It’s the AI equivalent of “show me every 500 errors on this endpoint after deploy X.” But our app couldn’t answer it.

That was the trigger to stop looking for a smarter model and start looking to add an observability layer. We ended up using Langfuse, but the specific vendor matters less than the capabilities. Helicone, Arize Phoenix, LangSmith, and Braintrust all solve versions of the same problem.

After a couple of months of iteration, we noticed that the things we need came in four flavors. I call them the four signals that every AI feature needs to emit about itself.

1. A version on every prompt. Which exact words did the model see today?
2. A trace shaped like the actual work. What did it call, in what order, with what arguments?
3. A score from the user. Did the human like the result?
4. A score from another model. When the human is quiet, who is grading?

Of course we can build an AI feature without all four. We just can’t improve it on purpose.

A version on every prompt

The first thing we did was move every prompt out of the code and into a versioned store the app fetches at runtime.

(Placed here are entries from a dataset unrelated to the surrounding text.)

/-! ### ADOPT -/

theorem setSec_setSec (s : State) (i : SectionId) (a b : Section) :
    (s.setSec i a).setSec i b = s.setSec i b := by
  unfold State.setSec
  dsimp only
  congr 1
  exact Table.set_set _ _ _ _

theorem putSteam_setSec (s : State) (i : SectionId) (r : Section) (st : Steam) :
    (s.setSec i r).putSteam st = (s.putSteam st).setSec i r := by
  unfold State.putSteam
  have e : (s.setSec i r).steam = s.steam := rfl
  rw [e]
  split <;> rfl

theorem adoptable_spec {cls : SectionClass} {st : SectionState} (h : adoptable cls st = true) :
    st ≠ .held ∧ st ≠ .absent := by
  cases cls <;> cases st <;> simp_all [adoptable]

/-- The last stage of ADOPT, on a record whose held-from is set. -/
theorem adopt_last {s : State} {i : SectionId} {st : SectionState} {hs : List HoldReason}
    (h : HoldReason.restart ∈ (s.sec i).holds) (k : HoldReason.restart ∈ hs) (held : st ≠ .held)
    (absent : st ≠ .absent) (order : HoldsOrdered (s.sec i).holds → HoldsOrdered hs) :
    Effect s ((s.setSec i { s.sec i with heldFrom := some st, holds := hs }).removeReason i .restart
      .restore) := by
  have e : (s.setSec i { s.sec i with heldFrom := some st, holds := hs }).sec i =
      { s.sec i with heldFrom := some st, holds := hs } := by rw [State.sec_setSec, if_pos rfl]
  unfold State.removeReason
  dsimp only
  rw [e]
  have c : (hs.contains HoldReason.restart) = true := by simpa using k
  simp only [c, Bool.not_true, Bool.false_eq_true, if_false]
  split
  · rw [setSec_setSec]
    exact (Effect.one (.adoptLeave s i st .restore h held absent)
      (enter_onlySections _ _ _ _).link).trans (.moves (enterState_split _ _ _ _))
  · next n =>
    rw [setSec_setSec]
    refine Effect.report (.one (.adoptStay s i st (removeFrom .restart hs) h ?_ ?_ held absent ?_) rfl) _
    · simpa using n
    · rw [mem_removeFrom]; simp
    · exact fun o => (order o).sublist List.filter_sublist

theorem insertHolds_setSec (s : State) (i : SectionId) (r : Section) (rs : List HoldReason) :
    (s.setSec i r).insertHolds i rs = s.setSec i { r with holds := rs.foldr insertReason r.holds } := by
  unfold State.insertHolds
  rw [State.sec_setSec, if_pos rfl, setSec_setSec]

theorem adopt_effect (s : State) (i : SectionId) (st : SectionState)
    (h : HoldReason.restart ∈ (s.sec i).holds) (k : adoptable (s.sec i).cls st = true) :
    Effect s (s.adopt i st) := by
  obtain ⟨held, absent⟩ := adoptable_spec k
  -- the hold set once FULL has been added
  have pressed : ∃ hs, HoldReason.restart ∈ hs ∧ (HoldsOrdered (s.sec i).holds → HoldsOrdered hs) ∧
      (if st.passesLiquor then (s.setSec i { s.sec i with heldFrom := some st }).insertHolds i
        ((((s.setSec i { s.sec i with heldFrom := some st }).downstreamOf i).filter
          (s.setSec i { s.sec i with heldFrom := some st }).full).map .full)
       else s.setSec i { s.sec i with heldFrom := some st }) =
      s.setSec i { s.sec i with heldFrom := some st, holds := hs } := by
    split
    · exact ⟨_, mem_insertAll.2 (.inr h), ordered_insertAll, insertHolds_setSec _ _ _ _⟩
    · exact ⟨(s.sec i).holds, h, id, rfl⟩
  obtain ⟨hs, m, order, e⟩ := pressed
  unfold State.adopt
  dsimp only
  rw [e]
  split
  · have e1 : (s.setSec i { s.sec i with heldFrom := some st, holds := hs }).sec i =
        { s.sec i with heldFrom := some st, holds := hs } := by rw [State.sec_setSec, if_pos rfl]
    unfold State.adoptSteam
    dsimp only
    rw [e1]
    generalize hq : Steam.request _ i _ true _ = q
    have law : s.steam.law → q.1.law := by
      intro l
      rw [← hq]
      exact request_law _ _ _ _ l
    rw [putSteam_setSec]
    have st1 : Effect s (s.putSteam q.1) := by
      unfold State.putSteam
      split
      · exact .refl _
      · exact (Effect.one (.steam s _ law) rfl).report _
    have sec1 : (s.putSteam q.1).sec i = s.sec i := by
      unfold State.putSteam; split <;> rfl
    have fin : ∀ hs', HoldReason.restart ∈ hs' → (HoldsOrdered (s.sec i).holds → HoldsOrdered hs') →
        Effect s (((s.putSteam q.1).setSec i { s.sec i with heldFrom := some st, holds := hs' }).removeReason i
          .restart .restore) := by
      intro hs' m' o'
      have := adopt_last (s := s.putSteam q.1) (i := i) (st := st) (hs := hs') (by rw [sec1]; exact h) m'
        held absent (by rw [sec1]; exact o')
      rw [sec1] at this
      exact st1.trans this
    split
    · rw [insertHolds_setSec]
      exact fin _ (mem_insertAll.2 (.inr m)) fun o => ordered_insertAll (order o)
    · exact fin _ m order
  · exact adopt_last h m held absent order

theorem adopt_stored (s : State) (i : SectionId) (st : SectionState) : Stored s (s.adopt i st) := by
  have insert : ∀ (t : State) rs, Stored t (t.insertHolds i rs) := fun t rs => .same rfl rfl
  have steam : ∀ (t : State) a, Stored t (t.putSteam a) := fun t a => by
    unfold State.putSteam; split <;> exact .same rfl rfl
  have remove : ∀ t : State, Stored t (t.removeReason i .restart .restore) := fun t =>
    .same (removeReason_onlySections _ _ _ _).store (removeReason_onlySections _ _ _ _).site
  unfold State.adopt
  dsimp only
  refine .trans ?_ (remove _)
  have pressed : Stored s (if st.passesLiquor then
      (s.setSec i { s.sec i with heldFrom := some st }).insertHolds i
        ((((s.setSec i { s.sec i with heldFrom := some st }).downstreamOf i).filter
          (s.setSec i { s.sec i with heldFrom := some st }).full).map .full)
      else s.setSec i { s.sec i with heldFrom := some st }) := by split <;> exact .same rfl rfl
  generalize (if st.passesLiquor then _ else _ : State) = p at pressed ⊢
  split
  · refine pressed.trans ?_
    unfold State.adoptSteam
    dsimp only
    split
    · exact (steam _ _).trans (insert _ _)
    · exact steam _ _
  · exact pressed

theorem adopting_effect (f : Fields) (s : State) : Done s (adoptOrder f s).1 := by
  unfold adoptOrder
  split
  · split
    · exact .refl _
    · split
      · exact .refl _
      · next i _ h =>
        simp only [Bool.not_eq_true', List.contains_eq_mem, decide_eq_false_iff_not, not_not] at h
        split
        · split
          · next k => exact Done.settle ⟨adopt_effect s i _ h k, adopt_lawful h k, adopt_stored s i _⟩
          · exact .refl _
        · exact .refl _
  · exact .refl _

end Sys2Proof.Machine
end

# The code never references a version. It asks for a label.
template = PromptRepo.compile(name: "classify_question", label: "production")

# A human moves "production" between versions in the Langfuse UI.
# Promotion is a click. Rollback is a click. No deploy.

The first time we rolled back a bad prompt by clicking a button instead of reverting a PR and waiting for CI, we knew this was the right shape.

Once prompts became content, the people closest to the problem became the people writing the prompts. The feedback loop got much shorter, and the quality went up.

A trace shaped like the actual work

A chat is not a single call. It is a small program. Classify the question, load the right prompt, call a tool or two, then compose an answer.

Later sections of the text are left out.